Photo Researchers/Getty Images
While a few museums will have their own classrooms such as those just described, most will instead have outreach programs available to educators. Checking into such availability will no doubt prove helpful.
It is, of course, possible that there will be no convenient museums available, but one organization that will be there for both you and your children’s parents is the local Resource and Referral Agency. This national agency has community-based offices throughout the United States and its central purpose is leading parents to quality child care sites. However, each community’s version may be somewhat different depending on local or state needs. An agency may partner, not only with child care centers and preschools, but also with health professionals, social workers, and local business leaders.

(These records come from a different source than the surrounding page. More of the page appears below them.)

def ForceRec.load (m : Mem) (i : Nat) : ForceRec :=
  let a := forceAddr i
  let fl := (m.read (a + 7)).toNat
  { address := m.readLe a 4, length := (m.read (a + 4)).toNat, kind := (m.read (a + 5)).toNat, task := (m.read (a + 6)).toNat,
    used := bit fl 0, changed := bit fl 1, mask := m.readN (a + 8) 8, value := m.readN (a + 16) 8, shadow := m.readN (a + 24) 8 }

def ForceRec.store (i : Nat) (f : ForceRec) (m : Mem) : Mem :=
  m.writeN (forceAddr i) (leBytes 4 f.address ++ leBytes 1 f.length ++ leBytes 1 f.kind ++ leBytes 1 f.task ++
    leBytes 1 (b2n f.used + 2 * b2n f.changed) ++ fitBytes 8 f.mask ++ fitBytes 8 f.value ++ fitBytes 8 f.shadow)

/-- Entries in use, with their indexes. -/
def Mem.forces (m : Mem) : List (Nat × ForceRec) :=
  ((List.range 256).map (fun i => (i, ForceRec.load m i))).filter (fun e => e.2.used)

def mixByte (mask old new : Byte) : Byte := (old &&& ~~~ mask) ||| (new &&& mask)

/-- The bytes of `new` under a mask, the others of `old`. -/
def mixBytes : Bytes → Bytes → Bytes → Bytes
  | k :: ks, o :: os, n :: ns => mixByte k o n :: mixBytes ks os ns
  | _, os, _ => os

/-- Write an entry's forced bits where it points. -/
def ForceRec.apply (f : ForceRec) (m : Mem) : Mem :=
  m.writeN f.address (mixBytes f.mask (m.readN f.address f.length) f.value)

/-- The input step's forces of a task (Table 6.7): INPUT_IMAGE, VARIABLE and CONSTANT. -/
def Mem.inputForces (t : Nat) (m : Mem) : Mem :=
  m.forces.foldl (fun (m : Mem) e => if e.2.task = t ∧ e.2.kind ≠ 2 then e.2.apply m else m) m

/-- One byte of a change on forced bits (R162): the byte written and the entry's shadow byte. -/
def Mem.changeByte (a : Nat) (v : Byte) (m : Mem) : Mem × Bool :=
  match m.forces.find? (fun e => decide (e.2.address ≤ a ∧ a < e.2.address + e.2.length)) with
  | none => (m.write a v, false)
  | some (i, f) =>
    let k := a - f.address
    let mask := f.mask.getD k 0#8
    let m := m.write a (mixByte mask v (m.read a))
    if mask = 0#8 then (m, false)
    else ({ f with changed := true, shadow := modifyAt (fun o => mixByte mask o v) f.shadow k }.store i m, true)

/-- WRITE_VARIABLE or CHANGE_CONSTANT: whether a force shadows it. -/
def Mem.changeBytes : Mem → Nat → Bytes → Mem × Bool
  | m, _, [] => (m, false)
  | m, a, v :: vs =>
    let r := m.changeByte a v
    let q := Mem.changeBytes r.1 (a + 1) vs
    (q.1, r.2 || q.2)

/-- A new or replaced entry (R161). -/
def Mem.setForce (r : RtReq) (kind : Nat) (m : Mem) : Mem :=
  let n := r.value.length
  let old := ForceRec.load m r.index
  let cur := fitBytes 8 (m.readN r.address n)
  let same := old.used && old.address == r.address && old.length == n
  let f : ForceRec :=
    { address := r.address, length := n, kind := kind, task := r.task, used := true, changed := same && old.changed,
      mask := fitBytes 8 r.mask, value := r.value, shadow := if same then mixBytes old.mask cur old.shadow else cur }
  f.store r.index m

/-- The end of an entry (R162, Table 6.7). -/
def Mem.unforce (i : Nat) (m : Mem) : Mem :=
  let f := ForceRec.load m i
  let back := f.kind == 4 || ((f.kind == 2 || f.kind == 3) && f.changed)
  let m := if back then m.writeN f.address (mixBytes f.mask (m.readN f.address f.length) f.shadow) else m
  m.writeN (forceAddr i) (zeros 32)

/-! ### RUNTIME_STATUS and FORCE_ACTIVE -/

def Hub.runtimeStatus (h : Hub) (count : Nat) : Nat :=
  1 + 2 * b2n h.rt.warm + 4 * b2n (count != 0) + 256 * count + 2 ^ 17 * ofBits ((List.range 8).map (fun t => h.cfg.period t != 0))

/-- After a step changed the force table: the voted write of RUNTIME_STATUS, and FORCE_ACTIVE as the source lane sees it. -/
def State.forcesChanged (l : LaneId) (s : State) : State :=
  let fs := (s.lane l).mem.forces
  let s := s.modLane l (Lane.frameWrite 0x8080 (leBytes 4 (s.hub.runtimeStatus fs.length)))
  if s.hub.sourceLane != some l then s
  else match fs with
    | [] => s.modHub (Hub.clearFault .forceActive [] id)
    | (_, f) :: _ =>
      if s.hub.faultActive .forceActive [] then s
      else s.modHub (Hub.raise .forceActive [] 0 [(2, fs.length), (1, f.kind), (1, f.task)] .real)

/-! ### APPLY_STEP (R159) -/

/-- The lane's check and the effect of a request: its memory, the removals it leaves for input steps, and RT_RESULT. -/
def Lane.applyRequest (c : Cfg) (tA : Nat) (r : RtReq) (l : Lane) : Lane × Nat :=
  let region := match c.regionAt r.address r.value.length with
    | some g => if g.task = r.task then some g.kind else none
    | none => none
  match r.kind with
  | 1 | 2 =>
    let ok := match region with | some k => if r.kind = 1 then k == 2 || k == 3 else k == 4 | none => false
    if !ok then (l, 2)
    else
      let w := l.mem.changeBytes r.address r.value
      ({ l with mem := w.1 }, b2n w.2)
  | 3 => match region with
    | some k => ({ l with mem := l.mem.setForce r k }, 0)
    | none => (l, 2)
  | 4 => if (ForceRec.load l.mem r.index).used then ({ l with rt.unforce := (r.index, r.cycle) :: l.rt.unforce }, 0) else (l, 2)
  | 5 =>
    let marks := l.mem.forces.map (fun e => (e.1, (l.tick - tA) / max 1 (c.period e.2.task) + 1))
    ({ l with rt.unforce := marks ++ l.rt.unforce }, 0)
  | _ => (l, 2)

/-- APPLY_STEP (R146, R159): in the last tick of a cycle, after the release step, the request presented in this tick's snapshot. -/
def execApplyStep (lane : LaneId) (task : Fin 8) (s : State) : Out :=
  .next (match s.taskTick lane task, s.snap.rt.present with
  | some (j, i), some r =>
    if i ≠ s.hub.cfg.period task - 1 ∨ r.task ≠ task.val ∨ r.cycle ≠ j + 1 then s else
    let res := ({ s.lane lane with mem := (s.lane lane).mem.writeN (storeBase + 0x300) r.bytes } : Lane).applyRequest s.hub.cfg
      s.hub.power.tA r
    let s := s.modLane lane (fun _ => (res.1.frameWrite 0x8060 (leBytes 4 r.seq)).frameWrite 0x8064 (leBytes 4 res.2))
    if r.kind = 3 ∧ res.2 = 0 then s.forcesChanged lane else s
  | _, _ => s)
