/-- The module's own sync slot. -/
def Hub.ybSyncSlot (h : Hub) : Option YbSlot := h.cfg.yb.slots.find? (fun x => x.sync && x.owner == h.ybc.node)

/-- Index of the own claim that holds a slot. -/
def Hub.claimOf (h : Hub) (slot : Nat) : Option Nat := (List.range 4).find? (fun i => vgetN h.yb.claims i 0 == slot && slot != 0)

/-! ### Frames (R333, R334) -/

/-- The flags nibble (SYNC, STARTUP, NULL, CLAIM from bit 3 down), SLOT_ID, CYCLE, NODE and payload of a frame, built with both CRCs. -/
def ybFrame (flags slot cycle node : Nat) (data : Bytes) : Bytes :=
  let h5 := beBytes 2 (flags * 4096 + slot % 1024) ++ beBytes 1 (cycle * 4) ++ beBytes 1 node ++ beBytes 1 data.length
  let h7 := h5 ++ beBytes 2 (crc16 h5)
  h7 ++ data ++ beBytes 4 (crc32 (h7 ++ data))

/-- Header CRC and zero fields hold. -/
def ybHeaderOk (b : Bytes) : Bool :=
  decide (7 ≤ b.length) && be16 b 5 == crc16 (b.take 5) && bits (u8 b 0) 2 2 == 0 && u8 b 2 % 4 == 0 && decide (u8 b 3 < 64) &&
    decide (u8 b 4 ≤ 64)

/-- Both CRCs and the lengths hold. -/
def ybFrameOk (b : Bytes) : Bool :=
  let n := 7 + u8 b 4
  ybHeaderOk b && b.length == n + 4 && be32 b n == crc32 (b.take n)

def ybCopy (b : Bytes) (deviation : Int) (stamp : Nat) : YbCopy :=
  { flags := u8 b 0 / 16, slot := be16 b 0 % 1024, cycle := u8 b 2 / 4, node := u8 b 3, data := slice b 7 (u8 b 4),
    deviation := deviation, stamp := stamp }

def YbCopy.sync (x : YbCopy) : Bool := bit x.flags 3
def YbCopy.startup (x : YbCopy) : Bool := bit x.flags 2 && bit x.flags 3
def YbCopy.null (x : YbCopy) : Bool := bit x.flags 1
def YbCopy.claim (x : YbCopy) : Bool := bit x.flags 0

/-- The frame of the present slot: A's copy when valid, else B's; and whether the payloads differ (R334). -/
def Hub.ybTaken (h : Hub) : Option YbCopy × Bool :=
  match h.yb.copies[(0 : Fin 2)], h.yb.copies[(1 : Fin 2)] with
  | some a, some b => (some a, a.data != b.data)
  | some a, none => (some a, false)
  | none, b => (b, false)

/-! ### States (R342) -/

/-- The drivers may be enabled now: the node state, the guardian and the role (R342, R345, R349). -/
def Hub.ybDrivers (h : Hub) : Bool :=
  (h.yb.state == .coldstart || h.yb.state == .normal) && h.yb.agree && h.yb.tableOk && h.yb.roleOk

/-- LISTEN: own claims dropped, the timeout started. -/
def Hub.ybListen (h : Hub) : Hub :=
  (h.modYb (fun y => { y with
    state := .listen, timeoutAt := h.time.now, tentative := none, cycles := 0, inState := 0, heard := false, cleanRun := 0, lossRun := 0,
    disagreeRun := 0, agree := false, claims := Vector.replicate 4 0, claiming := none, observed := 0, latches := [],
    copies := Vector.replicate 2 none, minislot := none, dev := [], prevDev := [], offset := 0, rate := 0,
    collisionsNow := if y.state = .off then 0 else y.collisionsNow })).clearFault .nodePassive [] id

/-- OFF: the drivers are disabled. -/
def Hub.ybOff (h : Hub) : Hub :=
  (h.modYb (fun y => { y with state := .off, agree := false, driven := false, minislot := none })).clearFault .nodePassive [] id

One California Resource and Referral Agency (Simmons, 2007) created focus groups and took parent and provider surveys to identify and respond to local needs. The results included finding state and county funds to recruit and train new child care providers when it was determined that there weren’t enough, and increasing help for children with special needs who seemed to have no child care centers to attend.
One other agency that is important to know about is your community’s Child Protective Services. This is the governmental agency that receives, and acts on, reports of child abuse or neglect. It is in true emergencies, of course, that a school or child’s relative will use this resource, and each center or school will have policies in place that you should make yourself aware of.
A number of national organizations for early childhood professionals provide extensive and helpful resources. You will learn about these in Chapter 9.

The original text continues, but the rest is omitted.